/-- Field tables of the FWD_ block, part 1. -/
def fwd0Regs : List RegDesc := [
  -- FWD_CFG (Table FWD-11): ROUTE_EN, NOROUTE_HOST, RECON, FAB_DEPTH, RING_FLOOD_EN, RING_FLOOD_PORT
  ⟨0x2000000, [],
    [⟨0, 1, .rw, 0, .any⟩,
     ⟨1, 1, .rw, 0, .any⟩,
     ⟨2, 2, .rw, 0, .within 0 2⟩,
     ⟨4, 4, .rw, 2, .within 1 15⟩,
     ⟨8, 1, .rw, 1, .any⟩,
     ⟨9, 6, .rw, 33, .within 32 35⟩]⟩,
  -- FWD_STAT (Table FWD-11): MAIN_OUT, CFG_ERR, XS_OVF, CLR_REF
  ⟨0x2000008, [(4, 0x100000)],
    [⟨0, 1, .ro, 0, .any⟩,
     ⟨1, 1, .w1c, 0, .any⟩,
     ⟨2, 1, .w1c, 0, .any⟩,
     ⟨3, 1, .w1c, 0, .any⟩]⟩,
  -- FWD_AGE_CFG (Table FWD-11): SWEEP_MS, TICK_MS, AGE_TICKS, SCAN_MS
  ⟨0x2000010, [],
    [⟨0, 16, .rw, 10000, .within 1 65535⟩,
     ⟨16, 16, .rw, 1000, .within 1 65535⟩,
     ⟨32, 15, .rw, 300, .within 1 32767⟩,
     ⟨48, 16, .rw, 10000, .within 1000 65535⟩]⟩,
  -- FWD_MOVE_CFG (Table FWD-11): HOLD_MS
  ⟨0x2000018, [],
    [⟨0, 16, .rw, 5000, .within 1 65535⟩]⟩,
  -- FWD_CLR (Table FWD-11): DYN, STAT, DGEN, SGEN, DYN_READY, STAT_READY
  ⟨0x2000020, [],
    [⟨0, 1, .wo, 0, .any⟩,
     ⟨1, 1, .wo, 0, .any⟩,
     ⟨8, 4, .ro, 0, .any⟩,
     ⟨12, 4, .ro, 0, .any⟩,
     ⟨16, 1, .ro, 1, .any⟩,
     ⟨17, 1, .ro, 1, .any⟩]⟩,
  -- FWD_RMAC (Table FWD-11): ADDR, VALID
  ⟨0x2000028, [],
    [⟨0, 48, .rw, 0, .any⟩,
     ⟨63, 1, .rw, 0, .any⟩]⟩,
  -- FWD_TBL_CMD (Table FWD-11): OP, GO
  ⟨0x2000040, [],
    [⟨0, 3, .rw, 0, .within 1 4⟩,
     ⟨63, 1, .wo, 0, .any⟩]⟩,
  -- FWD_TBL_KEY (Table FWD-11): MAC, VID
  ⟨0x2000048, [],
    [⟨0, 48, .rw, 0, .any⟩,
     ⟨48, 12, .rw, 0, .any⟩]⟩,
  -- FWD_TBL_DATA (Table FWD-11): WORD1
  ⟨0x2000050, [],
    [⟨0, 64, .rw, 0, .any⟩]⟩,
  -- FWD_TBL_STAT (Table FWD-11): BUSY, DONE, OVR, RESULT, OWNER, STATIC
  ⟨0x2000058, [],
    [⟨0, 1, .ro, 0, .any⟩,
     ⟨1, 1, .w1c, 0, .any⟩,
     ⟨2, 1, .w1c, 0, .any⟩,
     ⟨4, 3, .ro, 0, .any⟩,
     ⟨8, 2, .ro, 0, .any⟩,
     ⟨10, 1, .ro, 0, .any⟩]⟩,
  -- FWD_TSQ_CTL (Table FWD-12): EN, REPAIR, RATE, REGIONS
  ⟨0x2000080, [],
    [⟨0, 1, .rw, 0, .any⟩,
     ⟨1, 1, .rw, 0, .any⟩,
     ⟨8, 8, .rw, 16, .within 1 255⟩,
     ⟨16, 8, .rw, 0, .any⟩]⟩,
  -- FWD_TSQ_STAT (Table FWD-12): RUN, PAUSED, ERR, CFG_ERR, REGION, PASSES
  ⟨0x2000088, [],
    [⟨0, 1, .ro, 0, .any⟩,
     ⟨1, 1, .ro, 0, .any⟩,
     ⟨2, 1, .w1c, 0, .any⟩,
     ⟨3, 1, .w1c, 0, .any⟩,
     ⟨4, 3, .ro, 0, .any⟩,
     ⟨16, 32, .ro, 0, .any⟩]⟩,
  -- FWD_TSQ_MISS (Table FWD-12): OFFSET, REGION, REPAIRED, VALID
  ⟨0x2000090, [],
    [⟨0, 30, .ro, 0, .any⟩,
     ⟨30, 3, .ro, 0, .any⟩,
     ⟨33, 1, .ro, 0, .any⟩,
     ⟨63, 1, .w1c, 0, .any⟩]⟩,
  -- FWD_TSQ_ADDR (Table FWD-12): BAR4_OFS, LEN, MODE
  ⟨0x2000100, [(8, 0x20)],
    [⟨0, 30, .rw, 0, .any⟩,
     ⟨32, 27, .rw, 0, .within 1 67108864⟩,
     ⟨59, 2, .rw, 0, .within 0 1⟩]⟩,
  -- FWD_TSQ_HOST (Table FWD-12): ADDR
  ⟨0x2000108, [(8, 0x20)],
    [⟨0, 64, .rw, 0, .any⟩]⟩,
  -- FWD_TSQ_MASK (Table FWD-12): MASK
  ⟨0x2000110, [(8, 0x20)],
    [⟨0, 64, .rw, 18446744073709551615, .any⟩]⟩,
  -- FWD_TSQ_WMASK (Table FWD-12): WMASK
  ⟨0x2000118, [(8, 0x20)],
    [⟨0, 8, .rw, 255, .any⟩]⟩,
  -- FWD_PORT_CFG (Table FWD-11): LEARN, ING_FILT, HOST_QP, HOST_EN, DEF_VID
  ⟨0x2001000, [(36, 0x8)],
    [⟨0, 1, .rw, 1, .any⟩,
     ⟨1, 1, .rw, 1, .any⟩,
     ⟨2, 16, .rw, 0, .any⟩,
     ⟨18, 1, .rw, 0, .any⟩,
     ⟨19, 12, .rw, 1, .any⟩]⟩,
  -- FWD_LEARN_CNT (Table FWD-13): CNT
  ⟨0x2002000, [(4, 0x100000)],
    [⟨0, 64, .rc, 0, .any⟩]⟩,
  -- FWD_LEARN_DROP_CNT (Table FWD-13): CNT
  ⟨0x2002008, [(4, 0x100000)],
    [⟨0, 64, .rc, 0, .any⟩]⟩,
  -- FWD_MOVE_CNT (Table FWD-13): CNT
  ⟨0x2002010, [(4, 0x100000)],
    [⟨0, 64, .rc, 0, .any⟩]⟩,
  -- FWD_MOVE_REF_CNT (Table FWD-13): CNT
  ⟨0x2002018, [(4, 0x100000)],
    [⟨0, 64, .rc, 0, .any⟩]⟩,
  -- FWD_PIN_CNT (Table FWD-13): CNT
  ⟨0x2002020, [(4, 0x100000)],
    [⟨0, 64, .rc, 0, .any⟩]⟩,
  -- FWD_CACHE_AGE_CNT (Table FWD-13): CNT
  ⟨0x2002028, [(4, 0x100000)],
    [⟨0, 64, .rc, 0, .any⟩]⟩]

****

[Description of the task]: From the top of the material above, please transcribe each line exactly. Include the line with "10000, .within 1000" and end there.

[Exercise output]:
/-- Field tables of the FWD_ block, part 1. -/
def fwd0Regs : List RegDesc := [
  -- FWD_CFG (Table FWD-11): ROUTE_EN, NOROUTE_HOST, RECON, FAB_DEPTH, RING_FLOOD_EN, RING_FLOOD_PORT
  ⟨0x2000000, [],
    [⟨0, 1, .rw, 0, .any⟩,
     ⟨1, 1, .rw, 0, .any⟩,
     ⟨2, 2, .rw, 0, .within 0 2⟩,
     ⟨4, 4, .rw, 2, .within 1 15⟩,
     ⟨8, 1, .rw, 1, .any⟩,
     ⟨9, 6, .rw, 33, .within 32 35⟩]⟩,
  -- FWD_STAT (Table FWD-11): MAIN_OUT, CFG_ERR, XS_OVF, CLR_REF
  ⟨0x2000008, [(4, 0x100000)],
    [⟨0, 1, .ro, 0, .any⟩,
     ⟨1, 1, .w1c, 0, .any⟩,
     ⟨2, 1, .w1c, 0, .any⟩,
     ⟨3, 1, .w1c, 0, .any⟩]⟩,
  -- FWD_AGE_CFG (Table FWD-11): SWEEP_MS, TICK_MS, AGE_TICKS, SCAN_MS
  ⟨0x2000010, [],
    [⟨0, 16, .rw, 10000, .within 1 65535⟩,
     ⟨16, 16, .rw, 1000, .within 1 65535⟩,
     ⟨32, 15, .rw, 300, .within 1 32767⟩,
     ⟨48, 16, .rw, 10000, .within 1000 65535⟩]⟩,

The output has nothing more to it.